[Collected data entries]

== Segment start ==

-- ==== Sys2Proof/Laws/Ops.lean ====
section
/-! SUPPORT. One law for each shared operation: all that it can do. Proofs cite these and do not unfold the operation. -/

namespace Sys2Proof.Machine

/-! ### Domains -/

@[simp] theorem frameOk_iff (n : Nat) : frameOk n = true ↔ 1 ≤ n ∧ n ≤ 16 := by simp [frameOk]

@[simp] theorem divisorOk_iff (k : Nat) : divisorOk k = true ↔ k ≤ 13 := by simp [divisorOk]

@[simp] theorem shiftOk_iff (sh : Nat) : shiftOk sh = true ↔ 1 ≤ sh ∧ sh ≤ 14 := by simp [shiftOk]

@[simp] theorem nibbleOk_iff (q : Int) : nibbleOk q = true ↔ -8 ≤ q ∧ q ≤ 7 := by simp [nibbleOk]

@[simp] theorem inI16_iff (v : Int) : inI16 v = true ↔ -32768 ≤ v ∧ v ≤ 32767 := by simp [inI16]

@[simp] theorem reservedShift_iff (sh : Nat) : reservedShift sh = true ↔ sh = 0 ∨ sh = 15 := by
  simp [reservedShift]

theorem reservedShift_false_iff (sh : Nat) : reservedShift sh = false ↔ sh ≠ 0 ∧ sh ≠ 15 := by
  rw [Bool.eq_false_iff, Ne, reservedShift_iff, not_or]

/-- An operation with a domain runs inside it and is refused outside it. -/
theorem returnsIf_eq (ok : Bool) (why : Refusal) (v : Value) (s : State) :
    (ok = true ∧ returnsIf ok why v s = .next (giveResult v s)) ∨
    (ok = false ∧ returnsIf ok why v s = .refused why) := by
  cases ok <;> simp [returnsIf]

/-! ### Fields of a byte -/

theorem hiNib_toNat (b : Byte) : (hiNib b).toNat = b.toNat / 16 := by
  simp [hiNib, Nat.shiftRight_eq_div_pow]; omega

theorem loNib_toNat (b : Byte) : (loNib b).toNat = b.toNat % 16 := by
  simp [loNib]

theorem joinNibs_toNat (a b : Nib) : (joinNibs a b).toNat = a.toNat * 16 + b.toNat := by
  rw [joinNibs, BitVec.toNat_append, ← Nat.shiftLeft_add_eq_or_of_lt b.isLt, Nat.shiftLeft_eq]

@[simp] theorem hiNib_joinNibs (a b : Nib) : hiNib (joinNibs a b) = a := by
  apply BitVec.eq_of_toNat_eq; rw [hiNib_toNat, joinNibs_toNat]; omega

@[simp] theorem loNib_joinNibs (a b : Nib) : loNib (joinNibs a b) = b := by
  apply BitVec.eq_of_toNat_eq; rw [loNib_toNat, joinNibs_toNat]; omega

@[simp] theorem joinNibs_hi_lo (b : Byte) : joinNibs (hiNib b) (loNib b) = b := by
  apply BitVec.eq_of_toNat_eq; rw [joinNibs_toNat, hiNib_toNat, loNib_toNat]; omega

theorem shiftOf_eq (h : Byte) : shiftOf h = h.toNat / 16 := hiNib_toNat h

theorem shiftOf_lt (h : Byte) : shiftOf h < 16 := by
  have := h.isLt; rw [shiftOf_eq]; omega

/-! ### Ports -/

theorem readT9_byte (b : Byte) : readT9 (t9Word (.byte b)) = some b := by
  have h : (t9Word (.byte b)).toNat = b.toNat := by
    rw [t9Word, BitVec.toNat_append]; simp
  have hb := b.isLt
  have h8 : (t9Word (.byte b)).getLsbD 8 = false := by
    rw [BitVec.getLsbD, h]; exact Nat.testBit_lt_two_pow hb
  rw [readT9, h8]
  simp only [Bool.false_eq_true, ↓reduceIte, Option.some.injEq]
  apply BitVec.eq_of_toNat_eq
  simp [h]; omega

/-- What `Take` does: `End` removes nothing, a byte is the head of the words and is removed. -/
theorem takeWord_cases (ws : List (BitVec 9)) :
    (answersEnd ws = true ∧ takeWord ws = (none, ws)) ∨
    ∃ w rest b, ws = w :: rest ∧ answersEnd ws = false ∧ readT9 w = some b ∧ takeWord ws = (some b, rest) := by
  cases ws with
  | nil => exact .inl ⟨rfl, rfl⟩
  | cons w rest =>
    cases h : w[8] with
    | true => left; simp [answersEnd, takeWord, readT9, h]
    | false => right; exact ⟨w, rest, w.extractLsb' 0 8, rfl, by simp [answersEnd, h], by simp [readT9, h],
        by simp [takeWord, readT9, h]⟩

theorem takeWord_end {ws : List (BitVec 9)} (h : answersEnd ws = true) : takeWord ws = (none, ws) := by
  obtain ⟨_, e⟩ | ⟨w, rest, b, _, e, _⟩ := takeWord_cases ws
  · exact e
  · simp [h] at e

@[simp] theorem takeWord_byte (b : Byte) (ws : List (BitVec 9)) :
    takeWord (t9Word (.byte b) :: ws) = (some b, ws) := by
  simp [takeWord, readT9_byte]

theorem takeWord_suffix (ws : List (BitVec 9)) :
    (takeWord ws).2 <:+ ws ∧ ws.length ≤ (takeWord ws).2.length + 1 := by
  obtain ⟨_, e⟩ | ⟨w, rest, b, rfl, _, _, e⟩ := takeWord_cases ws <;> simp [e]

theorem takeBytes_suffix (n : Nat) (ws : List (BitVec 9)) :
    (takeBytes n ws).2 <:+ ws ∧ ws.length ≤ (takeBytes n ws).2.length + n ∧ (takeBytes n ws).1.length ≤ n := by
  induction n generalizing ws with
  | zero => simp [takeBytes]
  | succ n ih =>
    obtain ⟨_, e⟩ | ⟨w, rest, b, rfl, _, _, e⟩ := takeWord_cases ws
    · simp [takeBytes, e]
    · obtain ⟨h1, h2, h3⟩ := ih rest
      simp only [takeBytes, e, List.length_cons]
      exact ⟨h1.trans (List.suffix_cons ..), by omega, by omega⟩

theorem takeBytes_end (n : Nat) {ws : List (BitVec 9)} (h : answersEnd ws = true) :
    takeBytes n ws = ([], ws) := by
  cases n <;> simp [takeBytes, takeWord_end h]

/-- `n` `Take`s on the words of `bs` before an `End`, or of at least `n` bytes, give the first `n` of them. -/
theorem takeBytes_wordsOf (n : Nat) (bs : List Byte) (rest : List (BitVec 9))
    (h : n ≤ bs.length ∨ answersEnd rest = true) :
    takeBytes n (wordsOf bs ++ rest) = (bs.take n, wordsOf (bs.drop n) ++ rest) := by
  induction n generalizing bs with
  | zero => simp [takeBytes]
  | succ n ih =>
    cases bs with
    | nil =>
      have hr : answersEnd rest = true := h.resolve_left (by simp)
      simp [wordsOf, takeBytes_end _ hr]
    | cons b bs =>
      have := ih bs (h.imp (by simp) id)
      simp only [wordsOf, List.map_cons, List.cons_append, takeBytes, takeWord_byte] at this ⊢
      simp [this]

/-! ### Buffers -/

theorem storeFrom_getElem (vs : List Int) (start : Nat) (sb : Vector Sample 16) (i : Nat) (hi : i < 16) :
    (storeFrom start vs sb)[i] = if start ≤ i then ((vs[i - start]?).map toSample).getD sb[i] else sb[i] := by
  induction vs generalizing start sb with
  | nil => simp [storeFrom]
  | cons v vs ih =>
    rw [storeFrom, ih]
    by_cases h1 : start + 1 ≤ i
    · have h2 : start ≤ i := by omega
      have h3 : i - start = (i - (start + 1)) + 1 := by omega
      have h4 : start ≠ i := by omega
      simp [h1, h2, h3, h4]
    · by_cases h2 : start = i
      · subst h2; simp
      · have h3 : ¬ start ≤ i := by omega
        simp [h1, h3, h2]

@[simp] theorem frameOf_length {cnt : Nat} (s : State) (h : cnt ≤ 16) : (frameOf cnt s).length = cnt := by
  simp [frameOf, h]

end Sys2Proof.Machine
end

== Segment end ==
== Segment start ==

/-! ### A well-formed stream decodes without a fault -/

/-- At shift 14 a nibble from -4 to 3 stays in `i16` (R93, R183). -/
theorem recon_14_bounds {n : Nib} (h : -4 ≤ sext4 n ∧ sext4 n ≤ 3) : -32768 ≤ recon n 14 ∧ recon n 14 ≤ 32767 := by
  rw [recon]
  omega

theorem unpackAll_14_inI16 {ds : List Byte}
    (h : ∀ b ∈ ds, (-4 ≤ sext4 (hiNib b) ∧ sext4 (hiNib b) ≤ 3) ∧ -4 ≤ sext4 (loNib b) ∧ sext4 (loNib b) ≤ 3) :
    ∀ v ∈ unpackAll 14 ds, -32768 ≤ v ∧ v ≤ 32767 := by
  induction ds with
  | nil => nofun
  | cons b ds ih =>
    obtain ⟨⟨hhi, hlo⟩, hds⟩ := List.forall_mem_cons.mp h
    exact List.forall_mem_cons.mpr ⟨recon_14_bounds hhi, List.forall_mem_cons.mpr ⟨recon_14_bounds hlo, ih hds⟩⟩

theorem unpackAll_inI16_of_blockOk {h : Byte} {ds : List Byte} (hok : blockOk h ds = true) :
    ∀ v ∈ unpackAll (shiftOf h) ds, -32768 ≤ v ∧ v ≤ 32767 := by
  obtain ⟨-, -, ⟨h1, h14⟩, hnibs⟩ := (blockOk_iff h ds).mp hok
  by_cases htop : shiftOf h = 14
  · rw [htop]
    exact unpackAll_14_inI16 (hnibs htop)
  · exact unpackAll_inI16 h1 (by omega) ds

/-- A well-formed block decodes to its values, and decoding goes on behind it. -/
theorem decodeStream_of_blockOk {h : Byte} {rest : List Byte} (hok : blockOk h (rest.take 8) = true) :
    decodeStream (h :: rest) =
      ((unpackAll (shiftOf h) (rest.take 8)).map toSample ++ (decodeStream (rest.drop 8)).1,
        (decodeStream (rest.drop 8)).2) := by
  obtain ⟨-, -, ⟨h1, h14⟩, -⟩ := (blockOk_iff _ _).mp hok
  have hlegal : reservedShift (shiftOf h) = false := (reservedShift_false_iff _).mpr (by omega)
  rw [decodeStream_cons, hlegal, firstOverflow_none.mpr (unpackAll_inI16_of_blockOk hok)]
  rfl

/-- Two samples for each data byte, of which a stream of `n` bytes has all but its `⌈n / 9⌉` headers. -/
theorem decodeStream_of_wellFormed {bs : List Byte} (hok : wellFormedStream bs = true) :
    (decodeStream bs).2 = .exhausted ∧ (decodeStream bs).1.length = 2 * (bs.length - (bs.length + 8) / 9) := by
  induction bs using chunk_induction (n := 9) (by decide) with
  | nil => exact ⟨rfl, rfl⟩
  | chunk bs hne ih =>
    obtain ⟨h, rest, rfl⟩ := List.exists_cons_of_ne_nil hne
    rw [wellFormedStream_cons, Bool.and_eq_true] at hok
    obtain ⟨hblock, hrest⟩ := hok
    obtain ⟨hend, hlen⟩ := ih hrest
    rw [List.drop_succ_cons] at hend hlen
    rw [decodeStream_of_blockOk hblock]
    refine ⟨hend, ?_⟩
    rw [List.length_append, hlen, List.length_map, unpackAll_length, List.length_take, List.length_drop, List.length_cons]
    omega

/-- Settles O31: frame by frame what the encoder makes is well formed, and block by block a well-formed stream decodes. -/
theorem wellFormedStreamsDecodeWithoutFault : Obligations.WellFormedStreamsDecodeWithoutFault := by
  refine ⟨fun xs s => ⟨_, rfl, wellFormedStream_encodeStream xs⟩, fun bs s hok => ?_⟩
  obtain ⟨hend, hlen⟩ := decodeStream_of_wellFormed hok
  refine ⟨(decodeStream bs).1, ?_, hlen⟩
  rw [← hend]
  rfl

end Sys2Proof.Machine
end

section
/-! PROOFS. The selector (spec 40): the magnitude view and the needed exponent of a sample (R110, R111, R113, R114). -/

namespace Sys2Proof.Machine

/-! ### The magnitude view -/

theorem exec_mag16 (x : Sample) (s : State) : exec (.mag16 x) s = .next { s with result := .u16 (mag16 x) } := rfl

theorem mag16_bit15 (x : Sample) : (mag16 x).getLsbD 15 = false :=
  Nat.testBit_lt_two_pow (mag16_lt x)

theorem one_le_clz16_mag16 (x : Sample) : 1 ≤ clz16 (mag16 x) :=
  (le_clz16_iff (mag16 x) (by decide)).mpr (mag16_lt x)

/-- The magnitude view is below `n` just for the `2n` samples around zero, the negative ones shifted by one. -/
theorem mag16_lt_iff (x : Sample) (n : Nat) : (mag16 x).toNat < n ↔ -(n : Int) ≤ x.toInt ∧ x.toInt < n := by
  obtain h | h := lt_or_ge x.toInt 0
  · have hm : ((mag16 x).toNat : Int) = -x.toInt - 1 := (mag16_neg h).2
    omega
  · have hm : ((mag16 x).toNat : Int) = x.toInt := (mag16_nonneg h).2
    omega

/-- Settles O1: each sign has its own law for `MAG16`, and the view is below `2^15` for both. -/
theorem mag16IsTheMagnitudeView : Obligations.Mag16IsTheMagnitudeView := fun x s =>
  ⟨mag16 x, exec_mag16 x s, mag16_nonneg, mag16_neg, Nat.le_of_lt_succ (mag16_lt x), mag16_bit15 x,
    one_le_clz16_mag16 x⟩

== Segment end ==

Starting at the line that has "rw [← hend]" and ending at the line that has "theorem exec_mag16 (x", please write out the lines above exactly, leaving out all others.

* Task result
  rw [← hend]
  rfl

end Sys2Proof.Machine
end

section
/-! PROOFS. The selector (spec 40): the magnitude view and the needed exponent of a sample (R110, R111, R113, R114). -/

namespace Sys2Proof.Machine

/-! ### The magnitude view -/

theorem exec_mag16 (x : Sample) (s : State) : exec (.mag16 x) s = .next { s with result := .u16 (mag16 x) } := rfl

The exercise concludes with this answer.